[LE}— Escritura adecuada de «certificado COVID digital»

La expresión certificado COVID (o covid) digital se escribe con las palabras certificado y digital en minúsculas.

Uso inadecuado

  • Le recordamos que la obligatoriedad de emisión del Certificado Covid Digital de la UE comienza el 1 de julio de 2021.
  • Los hoteles de Benidorm se aferran al Certificado Covid hasta el semáforo verde del turismo británico en agosto.
  • Defensa comienza a expedir «pasaportes Covid».

Uso adecuado

  • Le recordamos que la obligatoriedad de emisión del certificado COVID digital de la UE comienza el 1 de julio de 2021.
  • Los hoteles de Benidorm se aferran al certificado covid hasta el semáforo verde del turismo británico en agosto.
  • Defensa comienza a expedir pasaportes COVID.
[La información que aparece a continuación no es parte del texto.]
-- ==== Sys2Proof/Laws/MemFormUnits.lean ====
section
/-! SUPPORT. The canonical form of the memories through the operations of the units. -/

set_option linter.unusedSimpArgs false

namespace Sys2Proof.Machine

theorem storeHome_memWf {s : State} (c : Nat) (l : Loc) (bs : List Byte) (hint : Nat) (h : s.memWf = true) : (storeHome s c l bs hint).memWf = true := by
  unfold storeHome
  try dsimp only
  repeat' (first
    | with_reducible assumption
    | with_reducible apply putBytes_memWf
    | with_reducible apply wakeHome_memWf
    | with_reducible apply tickClock_memWf
    | with_reducible apply setMill_memWf
    | with_reducible apply writeAt_memWf
    | with_reducible apply memWf_foldl
    | split
    | simp only [memWf_mk]
    | with_reducible intro)

theorem enqueue_memWf {s : State} (c : Nat) (k : Sent) (h : s.memWf = true) : (enqueue s c k).memWf = true := by
  unfold enqueue
  try dsimp only
  repeat' (first
    | with_reducible assumption
    | with_reducible apply setConn_memWf
    | with_reducible apply memWf_foldl
    | split
    | simp only [memWf_mk]
    | with_reducible intro)

theorem refuseAdd_memWf {s : State} (by_ : Issuer) (h2 : Nat) (slot : Nat) (h : s.memWf = true) : (refuseAdd s by_ h2 slot).memWf = true := by
  unfold refuseAdd
  try dsimp only
  repeat' (first
    | with_reducible assumption
    | with_reducible apply memWf_foldl
    | split
    | simp only [memWf_mk]
    | with_reducible intro)

theorem doAdd_memWf {s : State} (h1 : Nat) (a : Nat) (by_ : Issuer) (slot : Nat) (h : s.memWf = true) : (doAdd s h1 a by_ slot).memWf = true := by
  unfold doAdd
  try dsimp only
  repeat' (first
    | with_reducible assumption
    | with_reducible apply pumpConn_memWf
    | with_reducible apply enqueue_memWf
    | with_reducible apply refuseAdd_memWf
    | with_reducible apply applyAdd_memWf
    | with_reducible apply memWf_foldl
    | split
    | simp only [memWf_mk]
    | with_reducible intro)

theorem releaseEngine_memWf {s : State} (c : Nat) (id : Nat) (h : s.memWf = true) : (releaseEngine s c id).memWf = true := by
  unfold releaseEngine
  try dsimp only
  repeat' (first
    | with_reducible assumption
    | with_reducible apply push_memWf
    | with_reducible apply wakeDie_memWf
    | with_reducible apply memWf_foldl
    | split
    | simp only [memWf_mk]
    | with_reducible intro)

theorem performAccv_memWf {s : State} (c : Nat) (by_ : Issuer) (l : Loc) (lt : Nat) (sub : Nat) (mask : Vec) (val : Vec) (h : s.memWf = true) : (performAccv s c by_ l lt sub mask val).memWf = true := by
  unfold performAccv
  try dsimp only
  repeat' (first
    | with_reducible assumption
    | with_reducible apply putBytes_memWf
    | with_reducible apply wakeHome_memWf
    | with_reducible apply tickClock_memWf
    | with_reducible apply dropLines_memWf
    | with_reducible apply writeAt_memWf
    | with_reducible apply memWf_foldl
    | split
    | simp only [memWf_mk]
    | with_reducible intro)

theorem unreserveDep_memWf {s : State} (pid : Nat) (rec : List Byte) (h : s.memWf = true) : (unreserveDep s pid rec).memWf = true := by
  unfold unreserveDep
  try dsimp only
  repeat' (first
    | with_reducible assumption
    | with_reducible apply setPart_memWf
    | with_reducible apply memWf_foldl
    | split
    | simp only [memWf_mk]
    | with_reducible intro)

theorem stampJob_memWf {s : State} (die : Nat) (h : s.memWf = true) : (stampJob s die).memWf = true := by
  unfold stampJob
  try dsimp only
  repeat' (first
    | with_reducible assumption
    | with_reducible apply setJob_memWf
    | with_reducible apply memWf_foldl
    | split
    | simp only [memWf_mk]
    | with_reducible intro)
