theorem execReadBootStatus_memWf (tag : Nat) {s : State} (h : s.memWf = true) : outWf (execReadBootStatus tag s) := by
  unfold execReadBootStatus
  try dsimp only
  repeat' (first
    | with_reducible assumption
    | with_reducible apply outWf_next
    | with_reducible apply waitReq_memWf
    | with_reducible apply replyWith_memWf
    | with_reducible apply memWf_foldl
    | split
    | simp only [memWf_mk]
    | with_reducible intro)

theorem serve_memWf (r : Request) {s : State} (t : Option State) (h : s.memWf = true) (ht : someWf t) : outWf (serve r s t) := by
  unfold serve
  split
  · exact outWf_next (waitReq_memWf _ h)
  split
  · exact done_memWf (reply_memWf _ _ _ (memWf_of_some rfl ht))
  · exact outWf_next (reply_memWf _ _ _ h)

theorem generateKeys_memWf {s : State} (p : Partition) (h : s.memWf = true) : (generateKeys s p).memWf = true := by
  unfold generateKeys
  try dsimp only
  repeat' (first
    | with_reducible assumption
    | with_reducible apply memWf_foldl
    | split
    | simp only [memWf_mk]
    | with_reducible intro)

theorem execWritePartitionDescriptor_memWf (tag : Nat) (body : List Byte) {s : State} (h : s.memWf = true) : outWf (execWritePartitionDescriptor tag body s) := by
  unfold execWritePartitionDescriptor
  try dsimp only
  repeat' (first
    | with_reducible assumption
    | with_reducible apply outWf_next
    | with_reducible apply serve_memWf
    | with_reducible apply rekeyPart_memWf
    | with_reducible apply configure_memWf
    | with_reducible apply serveQueues_memWf
    | with_reducible apply changeDesc_memWf
    | (refine memWf_of_next (by with_reducible assumption) ?_)
    | with_reducible apply someWf_some
    | exact someWf_none
    | with_reducible apply someWf_map
    | with_reducible apply generateKeys_memWf
    | with_reducible apply memWf_foldl
    | split
    | simp only [memWf_mk]
    | with_reducible intro)

theorem execActivatePartition_memWf (tag : Nat) (pid : Nat) {s : State} (h : s.memWf = true) : outWf (execActivatePartition tag pid s) := by
  unfold execActivatePartition
  try dsimp only
  repeat' (first
    | with_reducible assumption
    | with_reducible apply outWf_next
    | with_reducible apply serve_memWf
    | with_reducible apply serveQueues_memWf
    | with_reducible apply setPart_memWf
    | (refine memWf_of_next (by with_reducible assumption) ?_)
    | with_reducible apply someWf_some
    | exact someWf_none
    | with_reducible apply someWf_map
    | with_reducible apply memWf_foldl
    | split
    | simp only [memWf_mk]
    | with_reducible intro)

theorem execDestroyPartition_memWf (tag : Nat) (pid : Nat) {s : State} (h : s.memWf = true) : outWf (execDestroyPartition tag pid s) := by
  unfold execDestroyPartition
  try dsimp only
  repeat' (first
    | with_reducible assumption
    | with_reducible apply outWf_next
    | with_reducible apply serve_memWf
    | with_reducible apply freePart_memWf
    | with_reducible apply drain_memWf
    | (refine memWf_of_next (by with_reducible assumption) ?_)
    | with_reducible apply someWf_some
    | exact someWf_none
    | with_reducible apply someWf_map
    | with_reducible apply memWf_foldl
    | split
    | simp only [memWf_mk]
    | with_reducible intro)

theorem execWriteLaunchQueueDescriptor_memWf (tag : Nat) (pid : Nat) (queue : Nat) (body : List Byte) {s : State} (h : s.memWf = true) : outWf (execWriteLaunchQueueDescriptor tag pid queue body s) := by
  unfold execWriteLaunchQueueDescriptor
  try dsimp only
  repeat' (first
    | with_reducible assumption
    | with_reducible apply outWf_next
    | with_reducible apply serve_memWf
    | with_reducible apply setPart_memWf
    | (refine memWf_of_next (by with_reducible assumption) ?_)
    | with_reducible apply someWf_some
    | exact someWf_none
    | with_reducible apply someWf_map
    | with_reducible apply memWf_foldl
    | split
    | simp only [memWf_mk]
    | with_reducible intro)

theorem execWriteAddressSpaceDescriptor_memWf (tag : Nat) (pid : Nat) (space : Nat) (body : List Byte) {s : State} (h : s.memWf = true) : outWf (execWriteAddressSpaceDescriptor tag pid space body s) := by
  unfold execWriteAddressSpaceDescriptor
  try dsimp only
  repeat' (first
    | with_reducible assumption
    | with_reducible apply outWf_next
    | with_reducible apply serve_memWf
    | with_reducible apply setPart_memWf
    | (refine memWf_of_next (by with_reducible assumption) ?_)
    | with_reducible apply someWf_some
    | exact someWf_none
    | with_reducible apply someWf_map
    | with_reducible apply memWf_foldl
    | split
    | simp only [memWf_mk]
    | with_reducible intro)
Al tratarse de una construcción descriptiva, resulta innecesario escribir con mayúscula inicial las voces certificado y digital. Sin embargo, la palabra COVID puede redactarse con mayúsculas, tal y como se recoge en el Diccionario de la lengua española, o con minúsculas si se considera un acrónimo lexicalizado. La escritura Covid, con la primera ‘c’ en mayúscula, sería inadecuada, pues los nombres de enfermedades son sustantivos comunes, no propios.

Si se desea emplear alguno de los nombres alternativos de este certificado (pasaporte, cartilla o tarjeta COVID digital, entre otros), lo adecuado es escribirlos también con minúsculas por ser igualmente transparentes. Además, en ninguno de los casos es necesario marcar la expresión entre comillas o con cursiva.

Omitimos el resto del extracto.